/-- CORE_WATCHDOG: one stint has run for 1 ms; all four cores halt and WATCHDOG is set (R511). -/
def coreWatchdog (core : Nat) (c : Chip) : Chip :=
  if c.mgmt.fw = 3 ∧ core < 4 then (c.haltCores true).raise (ctlR 0) 1 else c

end Sys2Proof.Machine
end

--------------------------------

What is required:
Retype the data in full, precisely as given.

Result below:
/-- CORE_WATCHDOG: one stint has run for 1 ms; all four cores halt and WATCHDOG is set (R511). -/
def coreWatchdog (core : Nat) (c : Chip) : Chip :=
  if c.mgmt.fw = 3 ∧ core < 4 then (c.haltCores true).raise (ctlR 0) 1 else c

end Sys2Proof.Machine
end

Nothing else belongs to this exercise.